- _Work instruction_: Filter the entries for lines with the word "faulted".

- _Data extract_:

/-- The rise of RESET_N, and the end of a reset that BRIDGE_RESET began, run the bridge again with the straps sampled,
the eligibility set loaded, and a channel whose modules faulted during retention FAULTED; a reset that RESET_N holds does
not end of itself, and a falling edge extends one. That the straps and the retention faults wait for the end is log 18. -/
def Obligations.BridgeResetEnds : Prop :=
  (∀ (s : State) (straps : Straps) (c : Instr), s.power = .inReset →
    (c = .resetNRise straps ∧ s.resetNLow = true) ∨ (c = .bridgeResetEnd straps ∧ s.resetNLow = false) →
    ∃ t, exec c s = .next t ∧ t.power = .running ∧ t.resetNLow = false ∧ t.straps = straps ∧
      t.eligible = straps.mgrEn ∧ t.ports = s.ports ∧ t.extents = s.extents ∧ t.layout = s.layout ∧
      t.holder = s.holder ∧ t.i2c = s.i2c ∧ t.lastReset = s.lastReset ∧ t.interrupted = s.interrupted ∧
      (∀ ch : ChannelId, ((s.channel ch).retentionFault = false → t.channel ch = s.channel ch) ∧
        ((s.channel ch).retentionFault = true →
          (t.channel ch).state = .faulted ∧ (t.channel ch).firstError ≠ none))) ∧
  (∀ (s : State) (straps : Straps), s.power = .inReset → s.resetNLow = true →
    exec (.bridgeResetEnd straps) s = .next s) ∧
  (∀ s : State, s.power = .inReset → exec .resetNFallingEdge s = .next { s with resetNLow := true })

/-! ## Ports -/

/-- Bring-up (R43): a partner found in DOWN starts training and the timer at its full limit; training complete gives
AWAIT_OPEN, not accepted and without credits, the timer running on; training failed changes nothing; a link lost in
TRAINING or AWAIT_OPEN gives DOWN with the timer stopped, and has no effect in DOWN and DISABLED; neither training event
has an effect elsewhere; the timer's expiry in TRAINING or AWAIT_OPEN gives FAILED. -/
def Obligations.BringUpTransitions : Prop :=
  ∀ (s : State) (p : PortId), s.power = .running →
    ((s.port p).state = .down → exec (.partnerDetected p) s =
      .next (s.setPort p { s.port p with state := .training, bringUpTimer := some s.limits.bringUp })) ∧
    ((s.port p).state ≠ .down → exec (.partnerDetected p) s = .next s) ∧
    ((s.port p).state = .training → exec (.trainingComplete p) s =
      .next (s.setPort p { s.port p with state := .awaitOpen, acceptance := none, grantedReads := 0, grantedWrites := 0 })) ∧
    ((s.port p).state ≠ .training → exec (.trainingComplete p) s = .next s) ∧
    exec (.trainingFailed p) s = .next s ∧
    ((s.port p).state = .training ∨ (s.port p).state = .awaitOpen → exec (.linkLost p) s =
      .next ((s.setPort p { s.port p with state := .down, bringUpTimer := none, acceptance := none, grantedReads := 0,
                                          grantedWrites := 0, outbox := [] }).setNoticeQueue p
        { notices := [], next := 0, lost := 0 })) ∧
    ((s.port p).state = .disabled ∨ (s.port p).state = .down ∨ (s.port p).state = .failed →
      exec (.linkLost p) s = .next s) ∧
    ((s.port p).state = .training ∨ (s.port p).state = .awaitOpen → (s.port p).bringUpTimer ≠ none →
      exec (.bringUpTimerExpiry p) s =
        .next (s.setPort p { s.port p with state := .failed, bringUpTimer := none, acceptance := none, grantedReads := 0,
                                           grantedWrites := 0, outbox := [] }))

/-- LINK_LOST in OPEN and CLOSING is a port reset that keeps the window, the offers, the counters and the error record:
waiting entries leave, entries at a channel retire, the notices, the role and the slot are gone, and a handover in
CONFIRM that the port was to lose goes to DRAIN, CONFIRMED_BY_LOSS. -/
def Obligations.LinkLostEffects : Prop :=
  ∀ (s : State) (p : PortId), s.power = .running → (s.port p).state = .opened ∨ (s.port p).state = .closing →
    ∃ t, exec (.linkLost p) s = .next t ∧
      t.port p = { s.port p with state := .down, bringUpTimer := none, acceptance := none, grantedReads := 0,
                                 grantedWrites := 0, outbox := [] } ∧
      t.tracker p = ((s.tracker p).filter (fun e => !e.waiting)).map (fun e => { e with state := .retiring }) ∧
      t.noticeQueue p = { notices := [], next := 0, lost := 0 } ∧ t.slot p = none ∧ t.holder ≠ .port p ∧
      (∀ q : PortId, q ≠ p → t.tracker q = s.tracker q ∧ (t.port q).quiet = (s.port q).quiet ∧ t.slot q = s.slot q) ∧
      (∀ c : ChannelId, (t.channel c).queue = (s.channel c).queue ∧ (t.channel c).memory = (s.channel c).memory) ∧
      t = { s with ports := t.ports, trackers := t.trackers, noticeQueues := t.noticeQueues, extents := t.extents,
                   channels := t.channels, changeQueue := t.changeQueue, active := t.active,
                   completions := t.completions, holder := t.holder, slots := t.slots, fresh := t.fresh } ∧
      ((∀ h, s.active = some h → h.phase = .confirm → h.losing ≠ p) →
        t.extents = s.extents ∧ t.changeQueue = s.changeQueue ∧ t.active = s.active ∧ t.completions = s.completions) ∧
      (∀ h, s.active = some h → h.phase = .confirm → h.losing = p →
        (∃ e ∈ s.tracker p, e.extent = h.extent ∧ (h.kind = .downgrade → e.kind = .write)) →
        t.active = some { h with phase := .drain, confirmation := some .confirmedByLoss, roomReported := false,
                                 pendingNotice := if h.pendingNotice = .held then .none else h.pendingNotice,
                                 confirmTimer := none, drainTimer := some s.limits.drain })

- _Exercise output_:
the eligibility set loaded, and a channel whose modules faulted during retention FAULTED; a reset that RESET_N holds does
          (t.channel ch).state = .faulted ∧ (t.channel ch).firstError ≠ none))) ∧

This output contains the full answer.